Description Vladimir Stavrinov 2009-11-19 15:23:53 UTC
See kvm screen dump of net boot process in attachment. This is amd64. The same picture for 686 and real hardware as well. Live initrd generated in chrooted environment serving as network root filesystem for diskless workstations. This bug continued from 2.6.30 and it is not exists in at least 2.6.26.

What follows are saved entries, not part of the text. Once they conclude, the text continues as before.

-- ==== Sys2Proof/Tests/Slice0.lean ====
section
/-! SUPPORT. The model's own tests: ill-formed terms, words written out from the spec's encodings, one-step checks whose
expected values are those of 95_test_vectors.md and of the rules' own examples, and a witness for the hypotheses of
each statement that has any. -/

open Sys2Proof Sys2Proof.Machine Sys2Proof.Claims

namespace Sys2Proof.Tests

/-! ### Helpers -/

/-- A state whose engine is `e`, with nothing issued yet. -/
def withEngine (e : Engine) : State := { State.reset with engine := e }

/-- The engine after one transaction. -/
def after (i : Instr) (e : Engine) : Option Engine := (nextState (exec i (withEngine e))).map State.engine

/-- The read data of one transaction. -/
def readData (i : Instr) (e : Engine) : Option Word := (nextState (exec i (withEngine e))).map State.rdata

/-- A reset engine that holds the response of V-VAL-1, `01 03 02 00 7B F8 67`. -/
def holdingResponse : Engine := { Engine.reset with rxbuf := #v[0x01, 0x03, 0x02, 0x00, 0x7B, 0xF8, 0x67], rxcnt := 7 }

/-- A reset engine with the request for register 0x05 built (V-BLD-1). -/
def holdingRequest : Engine :=
  { Engine.reset with reqa := 0x05, txbuf := #v[0x01, 0x03, 0x00, 0x05, 0x00, 0x01, 0x94, 0x0B], txv := true }

/-- A state about to take the transaction word `tw`. -/
def about (tw : TW) (e : Engine) : State := (withEngine e).withPending [.word tw]

/-! ### WellFormed refuses (30_encoding.md R74, R75) -/

theorem test_rdRsvd_of_a_register_is_ill_formed : ¬ (Instr.rdRsvd 12).WellFormed := by decide
theorem test_wrRsvd_of_a_register_is_ill_formed : ¬ (Instr.wrRsvd 4).WellFormed := by decide
theorem test_cmdIllegal_of_a_command_is_ill_formed :
    ¬ (Instr.cmdIllegal 0x01).WellFormed ∧ ¬ (Instr.cmdIllegal 0x04).WellFormed := by decide
theorem test_operands_at_their_ends_are_well_formed :
    (Instr.rdRsvd 13).WellFormed ∧ (Instr.wrRsvd 15).WellFormed ∧ (Instr.cmdIllegal 0x00).WellFormed ∧
    (Instr.cmdIllegal 0x05).WellFormed ∧ (Instr.cmdIllegal 0xFF).WellFormed := by decide

/-! ### Words written out from R72 to R75 and the rules' encoding lines -/

theorem test_decode_crc_words :
    decode 0x8100000001 = .ok .crcInit ∧ decode 0x81FFFFFF01 = .ok .crcInit ∧
    decode 0x83000001FF = .ok (.wrCrcData 0xFF) ∧ decode 0x0400000000 = .ok .rdCrcValue ∧
    decode 0x8412345678 = .ok .wrCrcValue ∧ decode 0x0300000000 = .ok .rdCrcData := by decide

theorem test_decode_request_words :
    decode 0x8500001234 = .ok (.wrReqAddr 0x34) ∧ decode 0x0500000000 = .ok .rdReqAddr ∧
    decode 0x8100000302 = .ok .buildRequest ∧ decode 0x0600000000 = .ok .rdTxWord0 ∧
    decode 0x0700000000 = .ok .rdTxWord1 ∧ decode 0x86FFFFFFFF = .ok .wrTxWord0 ∧
    decode 0x8700000000 = .ok .wrTxWord1 := by decide

theorem test_decode_response_words :
    decode 0x8800000141 = .ok (.wrRxData 0x41) ∧ decode 0x8100000004 = .ok .rxClear ∧
    decode 0x8100000003 = .ok .validate ∧ decode 0x0900000000 = .ok .rdRxCount ∧
    decode 0x0A00000000 = .ok .rdRxWord0 ∧ decode 0x0B00000000 = .ok .rdRxWord1 ∧
    decode 0x0C00000000 = .ok .rdRxValue ∧ decode 0x8900000007 = .ok .wrRxCount ∧
    decode 0x8A00000000 = .ok .wrRxWord0 ∧ decode 0x8B00000000 = .ok .wrRxWord1 ∧
    decode 0x8C00000000 = .ok .wrRxValue ∧ decode 0x0800000000 = .ok .rdRxData := by decide

theorem test_decode_control_words :
    decode 0x80FFFFFFFE = .ok (.wrCtrl false) ∧ decode 0x8000000003 = .ok (.wrCtrl true) ∧
    decode 0x0000000000 = .ok .rdCtrl ∧ decode 0x0200000000 = .ok .rdStatus ∧
    decode 0x820000000F = .ok (.wrStatus false) ∧ decode 0x8200000010 = .ok (.wrStatus true) ∧
    decode 0x8100000000 = .ok (.cmdIllegal 0x00) ∧ decode 0x8100000005 = .ok (.cmdIllegal 0x05) ∧
    decode 0x0100000000 = .ok .rdCmd ∧ decode 0x0D00000000 = .ok (.rdRsvd 13) ∧
    decode 0x8FFFFFFFFF = .ok (.wrRsvd 15) := by decide

/-- V-CTL-9. -/
theorem test_decode_refuses_rsv :
    decode 0x9100000001 = .error (.rsvNonzero 1) ∧ decode 0xF000000000 = .error (.rsvNonzero 7) := by decide

theorem test_decodeTableWord :
    decodeTableWord 40 0x8300000031 = some (.wrCrcData 0x31) ∧ decodeTableWord 40 0x9100000001 = none := by
  decide

theorem test_withFetchWord_runs_the_word :
    (nextState (step (State.reset.withFetchWord 40 0x8300000001))).map (fun t => (t.engine.acc, t.host.index)) =
      some (0x807E, 1) := by decide

/-! ### The CRC (V-CRC-1 to V-CRC-9) -/

theorem test_crcStep :
    crcStep 0xFFFF 0x01 = 0x807E ∧ crcStep 0x0000 0x01 = 0xC0C1 ∧ crcStep 0x1234 0x56 = 0xE993 ∧
    crcStep 0x8000 0x00 = 0x0080 ∧ crcStep 0xFFFF 0x80 = 0xE0BE := by decide

theorem test_crc16_check_value :
    crc16 [0x31, 0x32, 0x33, 0x34, 0x35, 0x36, 0x37, 0x38, 0x39] = 0x4B37 ∧
    crc16 [0x01, 0x03, 0x00, 0x01, 0x00, 0x01] = 0xCAD5 := by decide +kernel

/-! ### One step of each transaction -/

theorem test_crcInit : after .crcInit { Engine.reset with acc := 0x1234 } = some Engine.reset := by decide

theorem test_wrCrcData :
    after (.wrCrcData 0x03) { Engine.reset with acc := 0x807E } = some { Engine.reset with acc := 0x2140 } := by
  decide

theorem test_rdCrcValue : readData .rdCrcValue { Engine.reset with acc := 0x2140 } = some 0x00002140 := by decide

theorem test_wrCrcValue_and_rdCrcData :
    after .wrCrcValue Engine.reset = some Engine.reset ∧ readData .rdCrcData Engine.reset = some 0 := by decide

/-- V-BLD-5: the frame stays and is marked stale, even for the same address. -/
theorem test_wrReqAddr :
    after (.wrReqAddr 0x06) holdingRequest = some { holdingRequest with reqa := 0x06, txv := false } ∧
    after (.wrReqAddr 0x05) holdingRequest = some { holdingRequest with txv := false } := by decide

theorem test_rdReqAddr : readData .rdReqAddr holdingRequest = some 0x00000005 := by decide
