-- ==== Sys2Proof/Machine/State.lean ====
section
/-! DEFINITION. What the machine holds: the ten registers of spec/10_state.md R10, and beside them the surroundings
that R10 calls inputs of a step (buffer space, the host's actions) and what leaves the CORE (responses, reads), which
stand in the state because a step of the host's interface takes a state alone (notes/assumptions/1.md). -/

namespace Sys2Proof.Machine

/-- What the host does to the CORE, one action at a time, between commands. -/
inductive HostAction where
  /-- Present a command word on the command port (R45). -/
  | present (cmd : Command)
  /-- `MODIFY addr: byte`: change one byte of the buffer space, which the host owns (R30, R57). -/
  | modify (addr : Addr) (value : Byte)
  /-- Assert the one reset input (R130). -/
  | assertReset
deriving DecidableEq, Repr

/-- The buffer space (R30): (address, byte) pairs, addresses strictly rising, no byte equal to what an unlisted
address reads as (`Memory.wf`). -/
abbrev Memory := List Host.Cell

/-- Why the machine stops. -/
inductive Fault where
  /-- Raised by `step` and by both commands when `FAULT` is not zero: a halted CORE has no enabled step (R118, U6).
  It carries `FAULT`, the causes of the halt. Safe: the hardware does nothing either. -/
  | halted (causes : BitVec 3)
deriving DecidableEq, Repr

/-- Why the model gives no meaning. -/
inductive Refusal where
  /-- Raised by `exec` for an instruction without a meaning; no arm of this model raises it. Safe. -/
  | notModelled (mnemonic : String)
deriving DecidableEq, Repr

/-- The machine. -/
structure State where
  /-- `SUM` (R11). -/
  sum : Word
  /-- `LH` (R12). -/
  lh : Word
  /-- `CRC`, not complemented (R13). -/
  crc : Word
  /-- `IDX`, the index of the next byte to read (R16). -/
  idx : Len
  /-- `OPC`, latched from the command word (R16). -/
  opc : Opcode
  /-- `BASE`, latched from the command word (R16). -/
  base : Addr
  /-- `LEN`, latched from the command word (R16). -/
  len : Len
  /-- `SLOT_VALUE` (R17). -/
  slotValue : Word
  /-- `SLOT_VALID` (R18). -/
  slotValid : Bool
  /-- `FAULT`, sticky: bit 0 `NULLREF`, bit 1 `LENGTH`, bit 2 `BADCMD` (R21). -/
  fault : BitVec 3
  /-- The buffer space, the host's (R30). -/
  mem : Memory
  /-- What the host does next, first action first (R15, R45, R57). -/
  host : List HostAction
  /-- The response words given so far, oldest first (R54, R55). -/
  responses : List Word
  /-- The addresses read so far, newest first (R31, R32). -/
  reads : List Addr
  /-- The model's own: how many free values have been drawn (notes/assumptions/6.md). -/
  draw : Nat
deriving DecidableEq, Repr

/-- The machine after reset (R25, R130) with a host that does nothing (notes/assumptions/2.md). -/
def State.reset : State where
  sum := unitAtReset
  lh := unitAtReset
  crc := unitAtReset
  idx := countAtReset
  opc := opcAtReset
  base := baseAtReset
  len := countAtReset
  slotValue := 0x00000000
  slotValid := false
  fault := 0b000
  mem := []
  host := []
  responses := []
  reads := []
  draw := 0

end Sys2Proof.Machine
end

Comment 1 Vladimir Stavrinov 2009-11-19 15:31:30 UTC
Created attachment 23829 [details]
kernel crash on cifs while net boot of kvm
Comment 2 Jeff Layton 2009-11-19 15:44:13 UTC
Could you attach the cifs.ko from this kernel? I need to disassemble it to see where it crashed. Another thing that might be helpful is turning up cifsFYI and reproducing this crash. Instructions on how to do that are here:

http://wiki.samba.org/index.php/LinuxCIFS_troubleshooting

It looks like you're using CIFS as part of an aufs stack? I have to wonder whether it's passing something unexpected to the lookup here.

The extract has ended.